今回シンポジウムを開催して、シンポジウムに参加したお一人一人、皆さんいろんな気持ちをお持ちになられるのかもしれません。そういう方々全員にお話を聞ける時間というのはないというふうには思います。ですから、その中からどなたか限られた方になってしまわざるを得ないというふうに思いますけれども、その事前の段階で、音楽関係者の方々、演劇関係者の方々、災害文化に取り組んでおられる市民団体の方々など、さまざまな意見交換もこの間重ねてまいりましたけれども、それについてもホームページ等を活用しながら広く市民の皆さま方に、こういう意見があってこのように対応しているというような考え方についても、発表していくと思います。その場で新たなご意見というのについては、これもどのぐらいの時間が取れるのかは、これからになりますかね。
(青葉山エリア複合施設整備室調整担当課長)
今後、市民説明会を5月に、6月にはシンポジウムと予定しているところでございます。こういった形で6月のシンポジウムがございますけれども、まずは5月の市民の方への説明会、あと音楽関係者、演劇関係者の意見交換会を担当部署の方からしっかり説明しながら、あと意見もいろいろ聞きながら重ねてまいりたいと思っております。少し補足させていただきますと、音楽関係者、演劇関係者の皆さまにつきましては、中間案の段階で一度意見交換をさせていただいた上で基本設計はまとまりましたので、そういったところで、どういったところを反映したかというのをお伝えしながら、今後の実施設計、管理運営の方にどう生かしていくかといったところをまたご意見をいただきながらしていきたいというふうに思っております。また5月の市民説明会も同様に基本設計の内容、管理運営の中身をお伝えさせていただいた中で、いろいろなご疑問がやはり出てくるかと思いますので、それを2回ほどですけれども準備させていただきましたので、多様な意見にお答えしながら進めていきたいと考えているというところでございます。6月につきましては、これから詳細を詰めるというところでございますが、前後の日程も含めながら、しっかりとお伝えできる場ができるように、その構成については考えていきたいというふうに考えてございます。

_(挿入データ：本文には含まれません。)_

/-- What the part answers, in the event of the read's arrival (the model's reading, log 8): the live words and the Link View as they
stand then, without the memory-side port, each word bit by bit (12.2, 12.3). A FREE record reads 0, and in TRANSPARENT every item
of FILTER_STATUS but the filter state. -/
def Obligations.ReadsAnswered : Prop :=
  ∀ (s : State) (r : ReadBurst), s.accepts = true →
    (∀ n, s.place r.base = .anchor n → n < 8 →
      exec (.processorRead r) s = .next (settle { s with path := { s.path with
        completions := [.data ((List.range r.len.words).map fun i => s.liveWord (n + i))] } }))
    ∧ (∀ k w, s.place r.base = .view k w →
      exec (.processorRead r) s = .next (settle { s with path := { s.path with
        completions := [.data ((List.range r.len.words).map fun i => s.viewWord k (w + i))] } }))
    ∧ s.liveWord 0 = 0x0B520320#32 ∧ s.liveWord 1 = 0x62022001#32
    ∧ (s.filter = .transparent → s.liveWord 2 = 0)
    ∧ (s.filter ≠ .transparent → s.liveWord 2 =
      0#1 ++ BitVec.ofBool s.noteIrq ++ BitVec.ofBool (decide (0 < s.notices.urgentCount)) ++ BitVec.ofBool s.notices.overflow ++ 0#1
        ++ (match s.engine.job with
          | none => 0#3
          | some j =>
            match j.stage with
            | .load => 1#3
            | .matching => 2#3
            | .allocate => 3#3
            | .write => 4#3)
        ++ 0#3 ++ BitVec.ofNat 5 s.buildQueue.length ++ 0#1 ++ BitVec.ofNat 7 s.pool.freeList.length ++ 0#6
        ++ (if s.filter = .applying then 1#2 else 2#2))
    ∧ s.liveWord 3 = s.result.seq ++ BitVec.ofNat 8 s.result.code.code ++ s.result.value
    ∧ ([.noCommand, .ok, .badCode, .wrongState, .busy, .badConfig, .badLink, .badNode, .dupNode, .tableFull, .notLocked,
      .notOffered, .stale, .late, .queueFull] : List ResultCode).map ResultCode.code = List.range 15
    ∧ s.liveWord 4 =
      0#11 ++ (if s.tracker.state = .holdover then BitVec.ofNat 5 s.tracker.missCount else 0#5) ++ s.tracker.epoch
        ++ BitVec.ofNat 4 (s.tracker.slice.getD 15) ++ 0#2
        ++ (match s.tracker.state with
          | .idle => 0#2
          | .search => 1#2
          | .locked => 2#2
          | .holdover => 3#2)
    ∧ s.liveWord 5 =
      (if s.tracker.state = .locked ∨ s.tracker.state = .holdover then BitVec.ofNat 16 (s.tick - s.tracker.lastStart) else 0#16)
        ++ s.tracker.halfCount
    ∧ s.liveWord 6 = 0#8 ++ s.tracker.strayCount ++ BitVec.ofNat 16 s.tracker.period
    ∧ s.liveWord 7 = 0#24 ++ BitVec.ofNat 8 s.notices.producer
    ∧ (∀ k w, (s.link k).isOpen = false → s.viewWord k w = 0)
    ∧ ∀ (k : Nat) (L : Link) (entry : Option Nat → Word), L = s.link k → L.isOpen = true → k < 32 →
      (∀ n, entry (some n) = 1#1 ++ 0#15 ++ (s.slot n).issue ++ BitVec.ofNat 8 n) → entry none = 0 →
      s.viewWord k 0 =
        L.changes
          ++ (match L.swState with
            | .steady => 0#4
            | .gathering => 1#4
            | .offered => 2#4
            | .confirmed => 3#4)
          ++ (match L.mode with
            | .adaptive => 0#4
            | .hold => 1#4
            | .fallback => 2#4)
          ++ 1#8
      ∧ s.viewWord k 1 = L.lastIssued ++ L.activeSet ++ BitVec.ofNat 8 L.streak ++ L.node
      ∧ s.viewWord k 2 = BitVec.ofNat 16 L.offerAge ++ BitVec.ofNat 8 L.gatherLeft ++ L.pendingSetNo
      ∧ (∃ pending next, MaskOf L.pendingSet pending ∧ MaskOf L.nextSet next
        ∧ s.viewWord k 3 = next ++ pending ++ L.effective)
      ∧ (L.latch = none → s.viewWord k 4 = 0)
      ∧ (∀ l, L.latch = some l →
        s.viewWord k 4 = 1#1 ++ 0#11 ++ BitVec.ofNat 4 l.selector ++ (s.slot l.slot).issue ++ BitVec.ofNat 8 l.slot)
      ∧ s.viewWord k 5 = 0#16 ++ BitVec.ofNat 8 s.shadow.slices ++ BitVec.ofNat 8 k
      ∧ (∀ i, i < 8 → s.viewWord k (8 + i) = entry L.cells[i]? ∧ s.viewWord k (16 + i) = entry (L.pendingSet.getD i none)
        ∧ s.viewWord k (24 + i) = entry (L.nextSet.getD i none))
      ∧ (∀ i m, i < 8 → L.summary[i]? = some m →
        s.viewWord k (32 + 2 * i) =
          BitVec.ofBool m.last.isSome ++ BitVec.ofBool m.buildMean.isSome ++ 0#1
            ++ BitVec.ofNat 5 (match m.last with
              | some p => p.1
              | none => 0)
            ++ m.buildMean.getD 0 ++ m.lastMean ++ m.arrivals
        ∧ s.viewWord k (33 + 2 * i) =
          m.lastErr
            ++ (match m.last with
              | some p => p.2
              | none => 0#16))
      ∧ (∀ i, i < 8 → L.summary[i]? = none → s.viewWord k (32 + 2 * i) = 0 ∧ s.viewWord k (33 + 2 * i) = 0)
      ∧ s.viewWord k 63 = 0#16 ++ L.changes
      ∧ ∀ w, w = 6 ∨ w = 7 ∨ 48 ≤ w ∧ w ≤ 62 → s.viewWord k w = 0

/-- The processor-side port accepts a transaction while RESET_N is not asserted and none of the processor's waits for the memory-side port
or holds it. A burst's end is taken by the row of its use alone, and leaves in memory the enabled bytes of its words and nothing else; the
processor is handed a read's words or a write's completion. A transaction that meets a port that still holds one is presented there, and no
second (the model's reading, log 7); as the one before it completes it arrives, before the arbiter decides. -/
def Obligations.BurstCompletes : Prop :=
  ∀ s : State,
    (s.accepts = true ↔ s.inReset = false ∧ s.path.waiting = none ∧ ∀ m, s.path.port ≠ some ⟨.processor, m⟩)
    ∧ (∀ u, s.portIs u = true ↔ ∃ m, s.path.port = some ⟨u, m⟩)
    ∧ (s.inReset = false → s.accepts = false → ∀ x : Transaction,
      (s.path.presented = none → exec x.row s = .next { s with path := { s.path with presented := some x } })
      ∧ (s.path.presented ≠ none → exec x.row s = .next s))
    ∧ ∀ u : PortUse,
    (s.portIs u = false → exec (doneRow u) s = .next s)
    ∧ ∀ m, OnPort s u m →
      (∃ t, exec (doneRow u) s = .next t ∧ t.memory = m.applyTo s.memory
        ∧ (∀ a n, m = .read a n → t.memory = s.memory)
        ∧ (Memory.wf s.memory = true → ∀ a beats, m = .write a beats →
          (∀ k, (∀ p, p < beats.length → ∀ i, i < 4 → byteKey (a + p) i ≠ k) → readByte t.memory k = readByte s.memory k)
          ∧ (beats.length ≤ 8 → ∀ p x i, beats[p]? = some x → i < 4 → readByte t.memory (byteKey (a + p) i) =
            if x.be.getLsbD i = true then x.data.extractLsb' (8 * i) 8 else readByte s.memory (byteKey (a + p) i))))
      ∧ (u = .processor → ∀ c, c = (match m with
          | .read a n => Completion.data ((List.range n).map fun i => readWord s.memory (a + i))
          | .write _ _ => .wrote) →
        (s.path.presented = none ∨ s.path.waiting ≠ none → exec .processorBurstDone s = .next (settle
          { s with
            memory := m.applyTo s.memory
            path := { s.path with port := none, completions := [c] } }))
        ∧ ∀ x, s.path.presented = some x → s.path.waiting = none →
          ∃ v, exec x.row
            { s with
              memory := m.applyTo s.memory
              path := { s.path with port := none, presented := none, completions := [] } } = .next v
            ∧ exec .processorBurstDone s = .next { v with path := { v.path with completions := c :: v.path.completions } })

/-- The arbiter decides once NOTE_IRQ is at its level, a waiting notice's burst is formed, and WAIT is 0 if no client has a burst ready;
nothing else is changed before it (at the end of every event: the model's reading, log 18, 20). A held port stays; at WAIT = H the Internal
Requester is granted; else a waiting processor transaction is, and WAIT rises if the Internal Requester waits; else the Internal Requester
is. Its grant issues the Notice Writer's burst, else the Apply Reader's or Base Writer's, else the Loading Engine's, and WAIT becomes 0. -/
def Obligations.ArbiterGrants : Prop :=
  ∀ s u : State, u = clearWait (formNotice (decideIrq s)) →
    u =
      { s with
        noteIrq := u.noteIrq
        notices := { s.notices with ready := u.notices.ready }
        path := { s.path with wait := if u.requesterWaits then s.path.wait else 0 } }
    ∧ (u.requesterWaits = true ↔ u.notices.ready ≠ none ∨ s.applier.ready ≠ none ∨ s.engine.ready ≠ none)
    ∧ u.IrqOk
    ∧ (∀ p, s.notices.ready = some p → u.notices.ready = some p)
    ∧ (s.notices.ready = none → s.notices.staging = [] ∨ s.portIs .notice = true → u.notices.ready = none)
    ∧ (∀ x rest, s.notices.ready = none → s.notices.staging = x :: rest → s.portIs .notice = false →
      u.notices.ready = some ⟨.notice, .write (s.shadow.noteBase + s.notices.producer * 4)
        [⟨x.word0, 15⟩, ⟨x.word1, 15⟩, ⟨x.body.word2, 15⟩, ⟨x.body.word3, 15⟩]⟩)
    ∧ (u.path.port.isSome = true → settle s = u)
    ∧ (∀ t, u.path.port = none → u.path.waiting = some t → ¬(u.requesterWaits = true ∧ u.path.wait = u.shadow.holdOff) →
      settle s = { u with path := { u.path with
        port := some ⟨.processor, t⟩
        waiting := none
        wait := if u.requesterWaits then u.path.wait + 1 else 0 } })
    ∧ (∀ p, u.path.port = none →
      (u.path.waiting = none ∨ u.path.wait = u.shadow.holdOff) →
      (u.notices.ready = some p → settle s =
        { u with notices := { u.notices with ready := none }, path := { u.path with port := some p, wait := 0 } })
      ∧ (u.notices.ready = none → u.applier.ready = some p → settle s =
        { u with applier := { u.applier with ready := none }, path := { u.path with port := some p, wait := 0 } })
      ∧ (u.notices.ready = none → u.applier.ready = none → u.engine.ready = some p → settle s =
        { u with engine := { u.engine with ready := none }, path := { u.path with port := some p, wait := 0 } }))
    ∧ (u.path.waiting = none → u.requesterWaits = false → settle s = u)

/-! ### The Mains Tracker -/

/-- ZC_IN is sampled once in a tick, and a sample that does not differ from the one before it is no edge. In SEARCH: the first edge becomes
the reference, an edge within BLANK of the reference is ignored, and any other ends an interval that updates the run; the L-th conforming
interval acquires lock, and the start of count 0 reaches the links: those that only count at it do so at once, and those that do more owe
their acts, so that staging takes the tracker's notice alone (the model's order, log 10, 13). -/
def Obligations.SearchEdges : Prop :=
  (∀ (s : State) (level : Bool), s.inReset = false →
    (s.zcSampledAt = some s.tick → exec (.zcEdge level) s = .next s)
    ∧ (s.zcSampledAt ≠ some s.tick → s.zcLevel ≠ some (!level) → exec (.zcEdge level) s = .next (s.sampled level)))
  ∧ ∀ (s : State) (level : Bool), EdgeNow s level → s.tracker.state = .search →
    (s.tracker.refEdge = none → exec (.zcEdge level) s = .next (settle
      { s.sampled level with tracker := { s.tracker with refEdge := some s.tick } }))
    ∧ (∀ r, s.tracker.refEdge = some r → s.tick - r ≤ s.shadow.blank →
      exec (.zcEdge level) s = .next (settle (s.sampled level)))
    ∧ ∀ (r len : Nat) (run : Run), s.tracker.refEdge = some r → s.shadow.blank < s.tick - r → len = min (s.tick - r) 65535 →
      (run = if len < 7500 ∨ 11000 < len then Run.empty
        else if s.tracker.run.count = 0 then ⟨1, len, len⟩
        else if len ≤ s.tracker.run.last + s.shadow.tolerance ∧ s.tracker.run.last ≤ len + s.shadow.tolerance then
          ⟨s.tracker.run.count + 1, len, s.tracker.run.sum + len⟩
        else ⟨1, len, len⟩) →
      (run.count ≠ s.shadow.lockRun → exec (.zcEdge level) s = .next (settle
        { s.sampled level with tracker := { s.tracker with refEdge := some s.tick, run := run } }))
      ∧ (run.count = s.shadow.lockRun → ∃ t, exec (.zcEdge level) s = .next t
        ∧ t.tracker =
          { s.tracker with
            state := .locked
            refEdge := none
            run := Run.empty
            lastStart := s.tick
            period := run.sum / s.shadow.lockRun
            boundaries := boundariesOf (run.sum / s.shadow.lockRun) s.shadow.slices
            slice := some 0
            halfCount := 0
            epoch := s.tracker.epoch + 1
            missCount := 0 }
        ∧ t.notices.staging =
          (raise (.trackLocked .acquired (run.sum / s.shadow.lockRun) 0) { s with tracker := t.tracker }).notices.staging
        ∧ StartReaches s t 0
        ∧ SameMailbox s t ∧ SamePool s t ∧ SameIntake s t ∧ SameApplier s t ∧ SameMemory s t)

事業費の見込みの中の運営管理費の見込みなのですけれども、年間で運営費18億円に対して収入が2億足す2億で4億円、差引き14億円というのは税金の負担ということでよろしいですか。
(青葉山エリア複合施設整備室調整担当課長)
18億円に対して収入の見込みが施設収入2億円、あとチケット収入2億円ということで、残りの14億円というところにつきましては、こちらは指定管理料ということで基本的には負担することになって、基本的には市の方での負担という形になるというふうに見込んでいるというところでございます。
(青葉山エリア複合施設整備室調整担当課長)
改めまして、市民説明会を5月13日、5月23日の2回ほど開催するということでご案内申し上げてございます。こちらについては、(記者発表資料の)(4)の主な内容のところに記載してあるとおり、文化観光局の方で説明するということで、市長はこちらには出席しない方向で、文化観光局の方から詳細なところも含めてご説明する場ということで考えてございます。つきましては、次のシンポジウム、6月6日につきましては市長、あと設計者の藤本壮介さんにもご参加いただきながら、本施設の魅力や可能性を考えるシンポジウムというものを開催していくと、そのような形で進めてまいりたいというふうになっております。